Look over the entries that follow and work out how many lines contain "Option". State the number only.

Start of Records provided

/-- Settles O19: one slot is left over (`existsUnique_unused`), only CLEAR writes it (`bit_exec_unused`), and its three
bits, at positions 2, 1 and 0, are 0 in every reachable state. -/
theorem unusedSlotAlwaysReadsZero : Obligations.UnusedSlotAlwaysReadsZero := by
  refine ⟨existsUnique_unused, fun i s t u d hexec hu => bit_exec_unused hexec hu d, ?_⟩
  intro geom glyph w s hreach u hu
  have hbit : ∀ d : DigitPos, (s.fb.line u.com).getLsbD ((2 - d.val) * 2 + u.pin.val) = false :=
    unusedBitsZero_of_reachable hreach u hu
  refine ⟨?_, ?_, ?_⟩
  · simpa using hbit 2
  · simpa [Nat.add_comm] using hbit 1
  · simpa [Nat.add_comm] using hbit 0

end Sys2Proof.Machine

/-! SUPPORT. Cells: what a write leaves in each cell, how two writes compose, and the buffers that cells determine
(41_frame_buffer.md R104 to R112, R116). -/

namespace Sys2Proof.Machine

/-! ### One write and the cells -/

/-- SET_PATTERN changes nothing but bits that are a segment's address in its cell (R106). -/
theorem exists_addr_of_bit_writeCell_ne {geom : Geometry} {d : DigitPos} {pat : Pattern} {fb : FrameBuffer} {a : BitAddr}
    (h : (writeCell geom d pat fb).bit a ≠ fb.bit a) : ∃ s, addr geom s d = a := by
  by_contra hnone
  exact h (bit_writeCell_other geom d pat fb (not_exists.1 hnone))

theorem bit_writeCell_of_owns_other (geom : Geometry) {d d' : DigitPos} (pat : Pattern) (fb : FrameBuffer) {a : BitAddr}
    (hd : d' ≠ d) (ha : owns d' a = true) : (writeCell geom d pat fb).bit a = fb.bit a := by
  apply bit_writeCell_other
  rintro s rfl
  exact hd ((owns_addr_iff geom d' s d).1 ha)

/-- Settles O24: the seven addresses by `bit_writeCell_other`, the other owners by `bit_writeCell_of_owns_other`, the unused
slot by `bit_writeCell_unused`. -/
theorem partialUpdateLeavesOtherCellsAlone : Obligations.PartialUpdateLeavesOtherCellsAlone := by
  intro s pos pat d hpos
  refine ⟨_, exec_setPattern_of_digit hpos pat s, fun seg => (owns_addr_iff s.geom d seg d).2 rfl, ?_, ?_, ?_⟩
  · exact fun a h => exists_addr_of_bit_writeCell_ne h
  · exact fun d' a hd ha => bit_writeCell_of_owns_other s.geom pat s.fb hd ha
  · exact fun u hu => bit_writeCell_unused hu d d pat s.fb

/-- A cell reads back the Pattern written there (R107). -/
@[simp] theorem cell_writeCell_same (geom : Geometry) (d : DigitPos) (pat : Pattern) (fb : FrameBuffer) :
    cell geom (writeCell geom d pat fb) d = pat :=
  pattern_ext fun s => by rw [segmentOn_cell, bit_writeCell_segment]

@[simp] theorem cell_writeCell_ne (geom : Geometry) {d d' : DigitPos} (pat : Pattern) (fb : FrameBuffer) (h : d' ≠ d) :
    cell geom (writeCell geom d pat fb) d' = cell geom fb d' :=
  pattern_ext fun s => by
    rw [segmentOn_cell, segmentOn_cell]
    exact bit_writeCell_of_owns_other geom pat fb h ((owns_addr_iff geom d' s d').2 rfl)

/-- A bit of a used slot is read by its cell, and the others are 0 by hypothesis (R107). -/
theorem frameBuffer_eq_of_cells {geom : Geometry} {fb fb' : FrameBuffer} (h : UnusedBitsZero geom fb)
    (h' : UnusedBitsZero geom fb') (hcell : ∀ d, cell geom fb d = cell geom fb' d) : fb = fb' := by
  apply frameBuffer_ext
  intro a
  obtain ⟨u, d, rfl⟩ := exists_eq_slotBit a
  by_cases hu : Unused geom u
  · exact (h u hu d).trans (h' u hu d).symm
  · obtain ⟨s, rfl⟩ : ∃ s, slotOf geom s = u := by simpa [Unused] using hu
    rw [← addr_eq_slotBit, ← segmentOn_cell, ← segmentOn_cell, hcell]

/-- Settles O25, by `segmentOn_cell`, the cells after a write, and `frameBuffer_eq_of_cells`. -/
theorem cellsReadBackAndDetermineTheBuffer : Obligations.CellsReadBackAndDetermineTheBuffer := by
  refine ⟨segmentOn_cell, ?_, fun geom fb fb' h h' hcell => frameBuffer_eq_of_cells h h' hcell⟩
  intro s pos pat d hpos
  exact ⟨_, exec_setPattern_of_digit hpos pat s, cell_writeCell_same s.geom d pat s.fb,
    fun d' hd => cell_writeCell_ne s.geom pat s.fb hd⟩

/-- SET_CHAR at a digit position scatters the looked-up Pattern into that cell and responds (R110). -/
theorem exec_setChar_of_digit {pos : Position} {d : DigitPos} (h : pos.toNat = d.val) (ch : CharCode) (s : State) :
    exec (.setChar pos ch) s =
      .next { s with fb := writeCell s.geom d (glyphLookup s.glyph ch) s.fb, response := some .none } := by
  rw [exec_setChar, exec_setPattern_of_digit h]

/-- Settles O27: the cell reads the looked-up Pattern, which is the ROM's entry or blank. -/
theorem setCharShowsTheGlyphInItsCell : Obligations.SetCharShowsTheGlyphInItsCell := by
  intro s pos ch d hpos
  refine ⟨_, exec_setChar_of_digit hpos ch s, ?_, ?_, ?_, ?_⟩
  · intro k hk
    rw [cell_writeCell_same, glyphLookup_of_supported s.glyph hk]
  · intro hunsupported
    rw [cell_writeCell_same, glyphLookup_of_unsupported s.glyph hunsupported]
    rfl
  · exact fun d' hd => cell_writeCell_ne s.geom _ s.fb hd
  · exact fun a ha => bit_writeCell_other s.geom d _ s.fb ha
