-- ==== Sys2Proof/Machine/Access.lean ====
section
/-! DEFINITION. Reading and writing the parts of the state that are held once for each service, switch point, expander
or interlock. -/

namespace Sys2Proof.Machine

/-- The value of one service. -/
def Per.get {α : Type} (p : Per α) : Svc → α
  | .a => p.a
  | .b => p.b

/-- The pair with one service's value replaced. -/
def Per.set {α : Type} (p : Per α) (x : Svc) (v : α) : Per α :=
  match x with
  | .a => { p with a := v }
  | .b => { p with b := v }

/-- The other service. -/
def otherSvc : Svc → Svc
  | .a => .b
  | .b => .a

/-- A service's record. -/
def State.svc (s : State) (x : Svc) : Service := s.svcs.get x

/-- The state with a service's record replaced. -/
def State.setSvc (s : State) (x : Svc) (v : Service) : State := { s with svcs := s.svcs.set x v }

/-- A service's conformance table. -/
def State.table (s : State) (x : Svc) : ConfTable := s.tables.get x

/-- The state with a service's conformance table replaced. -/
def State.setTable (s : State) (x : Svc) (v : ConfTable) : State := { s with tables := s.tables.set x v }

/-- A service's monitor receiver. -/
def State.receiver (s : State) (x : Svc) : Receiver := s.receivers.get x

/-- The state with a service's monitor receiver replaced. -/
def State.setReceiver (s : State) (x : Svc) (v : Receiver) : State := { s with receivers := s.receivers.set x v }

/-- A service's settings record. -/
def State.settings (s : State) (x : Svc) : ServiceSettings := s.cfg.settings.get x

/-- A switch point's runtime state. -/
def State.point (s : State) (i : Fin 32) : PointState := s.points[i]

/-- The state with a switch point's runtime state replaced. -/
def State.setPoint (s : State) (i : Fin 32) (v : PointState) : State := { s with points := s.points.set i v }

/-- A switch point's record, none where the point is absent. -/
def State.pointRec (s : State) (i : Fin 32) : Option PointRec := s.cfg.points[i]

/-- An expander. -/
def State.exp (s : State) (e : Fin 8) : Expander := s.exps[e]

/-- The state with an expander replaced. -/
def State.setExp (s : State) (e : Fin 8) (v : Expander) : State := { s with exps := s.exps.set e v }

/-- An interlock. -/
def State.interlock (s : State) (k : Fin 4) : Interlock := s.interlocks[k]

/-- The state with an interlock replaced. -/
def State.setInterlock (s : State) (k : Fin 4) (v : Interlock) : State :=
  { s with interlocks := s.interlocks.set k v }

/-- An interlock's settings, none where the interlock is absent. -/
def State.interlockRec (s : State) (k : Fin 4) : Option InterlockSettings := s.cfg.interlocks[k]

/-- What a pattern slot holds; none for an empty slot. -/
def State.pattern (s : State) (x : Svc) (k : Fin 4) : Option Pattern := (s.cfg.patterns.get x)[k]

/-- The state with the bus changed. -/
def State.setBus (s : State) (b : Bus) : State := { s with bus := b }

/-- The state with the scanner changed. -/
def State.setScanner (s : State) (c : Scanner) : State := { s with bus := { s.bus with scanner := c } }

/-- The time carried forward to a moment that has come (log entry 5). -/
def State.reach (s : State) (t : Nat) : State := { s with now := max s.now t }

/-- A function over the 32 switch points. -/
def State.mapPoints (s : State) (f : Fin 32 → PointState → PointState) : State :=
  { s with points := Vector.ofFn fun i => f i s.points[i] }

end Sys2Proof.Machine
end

End of Records provided

Result for this exercise
3